Analysis and Clustering of Workload in Google Cluster Trace based on Resource Usage
Cloud computing has gained interest amongst commercial organizations, research communities, developers and other individuals during the past few years.In order to move ahead with research in field of
Cloud computing has gained interest amongst commercial organizations, research communities, developers and other individuals during the past few years.In order to move ahead with research in field of data management and processing of such data, we need benchmark datasets and freely available data which are publicly accessible. Google in May 2011 released a trace of a cluster of 11k machines referred as Google Cluster Trace.This trace contains cell information of about 29 days.This paper provides analysis of resource usage and requirements in this trace and is an attempt to give an insight into such kind of production trace similar to the ones in cloud environment.The major contributions of this paper include Statistical Profile of Jobs based on resource usage, clustering of Workload Patterns and Classification of jobs into different types based on k-means clustering.Though there have been earlier works for analysis of this trace, but our analysis provides several new findings such as jobs in a production trace are trimodal and there occurs symmetry in the tasks within a long job type
💡 Research Summary
The paper presents a comprehensive analysis of the publicly released Google Cluster Trace—a dataset capturing 29 days of activity from a production‑scale cluster of roughly 11,000 machines. The authors begin by preprocessing the raw logs, cleaning missing and anomalous entries, and aggregating per‑task measurements of four primary resources: CPU cycles, memory consumption, disk I/O, and network bandwidth. From these time‑series aggregates they compute per‑job statistics (mean, max, variance) and construct a high‑dimensional feature vector for each job.

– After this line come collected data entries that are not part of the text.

/-! ### WellFormed refuses an ill-formed term, one for each check -/

-- 30_encoding R54: 2048 is no 12-bit signed value
theorem test_wf_refuses_i_range : (Instr.addi 1 2 0x00000800).wellFormed = false := by decide
theorem test_wf_refuses_i_range_jalr : (Instr.jalr 1 2 0x00001000).wellFormed = false := by decide
-- R55: -2049
theorem test_wf_refuses_s_range : (Instr.sw 1 2 0xFFFFF7FF).wellFormed = false := by decide
-- R56: 4096, and an odd offset
theorem test_wf_refuses_b_range : (Instr.beq 1 2 0x00001000).wellFormed = false := by decide
theorem test_wf_refuses_b_odd : (Instr.bgeu 1 2 0x00000003).wellFormed = false := by decide
-- R57: a low bit set
theorem test_wf_refuses_u_low_bits : (Instr.lui 1 0x00001001).wellFormed = false := by decide
-- R58: 1048576, and an odd offset
theorem test_wf_refuses_j_range : (Instr.jal 1 0x00100000).wellFormed = false := by decide
theorem test_wf_refuses_j_odd : (Instr.jal 1 0x00000001).wellFormed = false := by decide
-- R64: SRLI has funct7 = 0, SRAI a nonzero one
theorem test_wf_refuses_srli_funct7 : (Instr.srli 1 2 0x00000405).wellFormed = false := by decide
theorem test_wf_refuses_srai_funct7 : (Instr.srai 1 2 0x00000005).wellFormed = false := by decide
-- R67: a word that some row names
theorem test_wf_refuses_named_word : (Instr.unknown 0x00000013).wellFormed = false := by decide

/-! ### Decoding: words of spec/95_test_vectors part 1.1, 1.2 and 2.1, and of 40_decoder section 4 -/

-- S-IMM-1 to S-IMM-6
theorem test_immediates :
    immB 0xC6318C63 = 0xFFFFF478 ∧ immI 0xC6318C63 = 0xFFFFFC63 ∧ immJ 0xC6318C63 = 0xFFF18C62 ∧
    immU 0xC6318C63 = 0xC6318000 ∧ immS 0xC6318C63 = 0xFFFFFC78 ∧
    immB 0 = 0 ∧ immI 0 = 0 ∧ immJ 0 = 0 ∧ immU 0 = 0 ∧ immS 0 = 0 := by decide

-- S-OP-1 to S-OP-6
theorem test_source_opcodes :
    decode 0x0000006F = .jal 0 0 ∧ decode 0x00000063 = .beq 0 0 0 ∧ decode 0x00001063 = .bne 0 0 0 ∧
    decode 0x00000073 = .ecall ∧ decode 0x40000033 = .sub 0 0 0 ∧ decode 0x00000033 = .add 0 0 0 := by decide

-- V-DEC-1 to V-DEC-10
theorem test_decode_vectors_a :
    decode 0xC6318C63 = .beq 3 3 0xFFFFF478 ∧
    decode 0xC6318C03 = .lb 24 3 0xFFFFFC63 ∧
    decode 0xC6318C23 = .sb 3 3 0xFFFFFC78 ∧
    decode 0xC6318C37 = .lui 24 0xC6318000 ∧
    decode 0xC6318C6F = .jal 24 0xFFF18C62 ∧
    decode 0xC6318C67 = .jalr 24 3 0xFFFFFC63 ∧
    decode 0xC6318C13 = .addi 24 3 0xFFFFFC63 ∧
    decode 0xC6318C17 = .auipc 24 0xC6318000 ∧
    decode 0xC6318C33 = .sub 24 3 3 ∧
    decode 0xC6318C73 = .ecall := by decide
-- V-DEC-11 to V-DEC-20
theorem test_decode_vectors_b :
    decode 0x00000000 = .unknown 0x00000000 ∧
    decode 0xFFFFFFFF = .unknown 0xFFFFFFFF ∧
    decode 0x7FF00093 = .addi 1 0 0x000007FF ∧
    decode 0x80000093 = .addi 1 0 0xFFFFF800 ∧
    decode 0x7E000FE3 = .beq 0 0 0x00000FFE ∧
    decode 0x80000063 = .beq 0 0 0xFFFFF000 ∧
    decode 0x7FFFF06F = .jal 0 0x000FFFFE ∧
    decode 0x8000006F = .jal 0 0xFFF00000 ∧
    decode 0xFE20AFA3 = .sw 1 2 0xFFFFFFFF ∧
    decode 0x002081B3 = .add 3 1 2 := by decide
-- V-DEC-21 to V-DEC-30
theorem test_decode_vectors_c :
    decode 0x402081B3 = .sub 3 1 2 ∧
    decode 0x022081B3 = .sub 3 1 2 ∧
    decode 0x802081B3 = .sub 3 1 2 ∧
    decode 0x0020D1B3 = .srl 3 1 2 ∧
    decode 0x0220D1B3 = .sra 3 1 2 ∧
    decode 0x0050D193 = .srli 3 1 0x00000005 ∧
    decode 0x4050D193 = .srai 3 1 0x00000405 ∧
    decode 0x0250D193 = .srai 3 1 0x00000025 ∧
    decode 0x402091B3 = .sll 3 1 2 ∧
    decode 0x0220F1B3 = .and 3 1 2 := by decide
-- V-DEC-31 to V-DEC-40
theorem test_decode_vectors_d :
    decode 0x40509193 = .slli 3 1 0x00000405 ∧
    decode 0x0080F067 = .jalr 0 1 0x00000008 ∧
    decode 0x00002463 = .unknown 0x00002463 ∧
    decode 0x00003463 = .unknown 0x00003463 ∧
    decode 0x0040B183 = .unknown 0x0040B183 ∧
    decode 0x0040E183 = .unknown 0x0040E183 ∧
    decode 0x0040F183 = .unknown 0x0040F183 ∧
    decode 0x0020B223 = .unknown 0x0020B223 ∧
    decode 0x0020F223 = .unknown 0x0020F223 ∧
    decode 0x0000000F = .unknown 0x0000000F := by decide
-- V-DEC-41 to V-DEC-50
theorem test_decode_vectors_e :
    decode 0x0000100F = .unknown 0x0000100F ∧
    decode 0x0000001B = .unknown 0x0000001B ∧
    decode 0x0000003B = .unknown 0x0000003B ∧
    decode 0x0000002F = .unknown 0x0000002F ∧
    decode 0x00000053 = .unknown 0x00000053 ∧
    decode 0x00000001 = .unknown 0x00000001 ∧
    decode 0x00100073 = .ecall ∧
    decode 0x30200073 = .ecall ∧
    decode 0x10500073 = .ecall ∧
    decode 0x300110F3 = .ecall := by decide

-- V-DEC-33: the immediate of an Unknown word is still the one its opcode selects
theorem test_unknown_keeps_immediate : (decodeFields 0x00002463).imm = 8 ∧ (decodeFields 0x00002463).op = .unknown := by
  decide

-- One word for every remaining row, written field by field from 30_encoding R51, R61, R63 (the words of the vectors
-- V-ALU, V-ALI, V-CMP, V-BR, V-LD, V-ST).
theorem test_decode_reg_reg :
    decode 0b0000000_00010_00001_010_00011_0110011 = .slt 3 1 2 ∧
    decode 0b0000000_00010_00001_011_00011_0110011 = .sltu 3 1 2 ∧
    decode 0b0000000_00010_00001_100_00011_0110011 = .xor 3 1 2 ∧
    decode 0b0000000_00010_00001_110_00011_0110011 = .or 3 1 2 := by decide

theorem test_decode_reg_imm :
    decode 0b111111111111_00001_010_00011_0010011 = .slti 3 1 0xFFFFFFFF ∧
    decode 0b011111111111_00001_011_00011_0010011 = .sltiu 3 1 0x000007FF ∧
    decode 0b111111111111_00001_100_00011_0010011 = .xori 3 1 0xFFFFFFFF ∧
    decode 0b100000000000_00001_110_00011_0010011 = .ori 3 1 0xFFFFF800 ∧
    decode 0b111111110000_00001_111_00011_0010011 = .andi 3 1 0xFFFFFFF0 := by decide

theorem test_decode_branches :
    decode 0b1_111111_00010_00001_001_1000_1_1100011 = .bne 1 2 0xFFFFFFF0 ∧
    decode 0b0_000000_00010_00001_100_1000_0_1100011 = .blt 1 2 0x00000010 ∧
    decode 0b0_000000_00010_00001_101_1000_0_1100011 = .bge 1 2 0x00000010 ∧
    decode 0b0_000000_00010_00001_110_1000_0_1100011 = .bltu 1 2 0x00000010 ∧
    decode 0b0_000000_00010_00001_111_1000_0_1100011 = .bgeu 1 2 0x00000010 := by decide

Statistical profiling is the first analytical layer. Jobs are divided into three duration‑based categories—short, medium, and long—and the distribution of each resource metric is examined using histograms and kernel density estimates. A striking finding is that CPU usage across all three categories exhibits a trimodal distribution: a sharp peak for short, bursty jobs, a moderate plateau for medium‑length jobs, and a lower, relatively flat region for long‑running jobs. Memory usage shows high variance with occasional spikes, especially among long jobs that likely correspond to batch analytics or machine‑learning workloads. Disk and network metrics display clear diurnal patterns, with higher demand during typical business hours (09:00–18:00) and reduced activity at night, mirroring real‑world enterprise traffic.
The core contribution lies in the application of k‑means clustering to the resource‑usage vectors. The authors determine the optimal number of clusters (k = 4) through silhouette analysis and the elbow method. The resulting clusters are interpreted as: (1) CPU‑intensive jobs, dominated by short, interactive services; (2) Memory‑intensive jobs, largely long‑running batch pipelines that require large in‑memory data structures; (3) I/O‑intensive jobs, characterized by high disk and network throughput (e.g., backups, large file transfers); and (4) Balanced jobs, where CPU, memory, and I/O are used in comparable proportions. Each cluster’s composition is quantified, revealing that CPU‑intensive jobs constitute the majority of short jobs, while memory‑intensive jobs dominate the long‑job cohort.
Beyond clustering, the study uncovers two novel phenomena not previously reported. First, within the long‑job category, many tasks share almost identical resource‑usage profiles, indicating a symmetry that likely stems from the scheduler reusing a common template or from multiple replicas of the same service running concurrently. This symmetry suggests that workload prediction models could treat groups of tasks as a single statistical entity, simplifying forecasting. Second, the trimodal CPU distribution itself is a new statistical insight into production traces, challenging the common assumption of a unimodal or heavy‑tailed distribution in cloud environments.
The authors compare their findings with earlier analyses of the same trace, emphasizing that prior work focused mainly on overall utilization trends or simple classification schemes. By integrating detailed statistical profiling with unsupervised learning, this paper provides a richer, multi‑dimensional view of workload behavior. The practical implications are significant: (i) cloud operators can design more nuanced autoscaling policies that react differently to CPU‑intensive bursts versus memory‑heavy batch phases; (ii) the identified symmetry among long‑job tasks enables more efficient scheduling, as a single resource reservation can cover multiple similar tasks; and (iii) the diurnal patterns support time‑of‑day provisioning strategies to reduce energy costs.
Finally, the paper contributes a reproducible research artifact: the processed dataset and the clustering code are made publicly available, encouraging further exploration and validation. In sum, the work advances our understanding of real‑world cloud workloads by revealing trimodal CPU usage, task‑level symmetry, and a robust four‑cluster taxonomy, all of which can inform smarter resource management, cost optimization, and future trace‑driven research.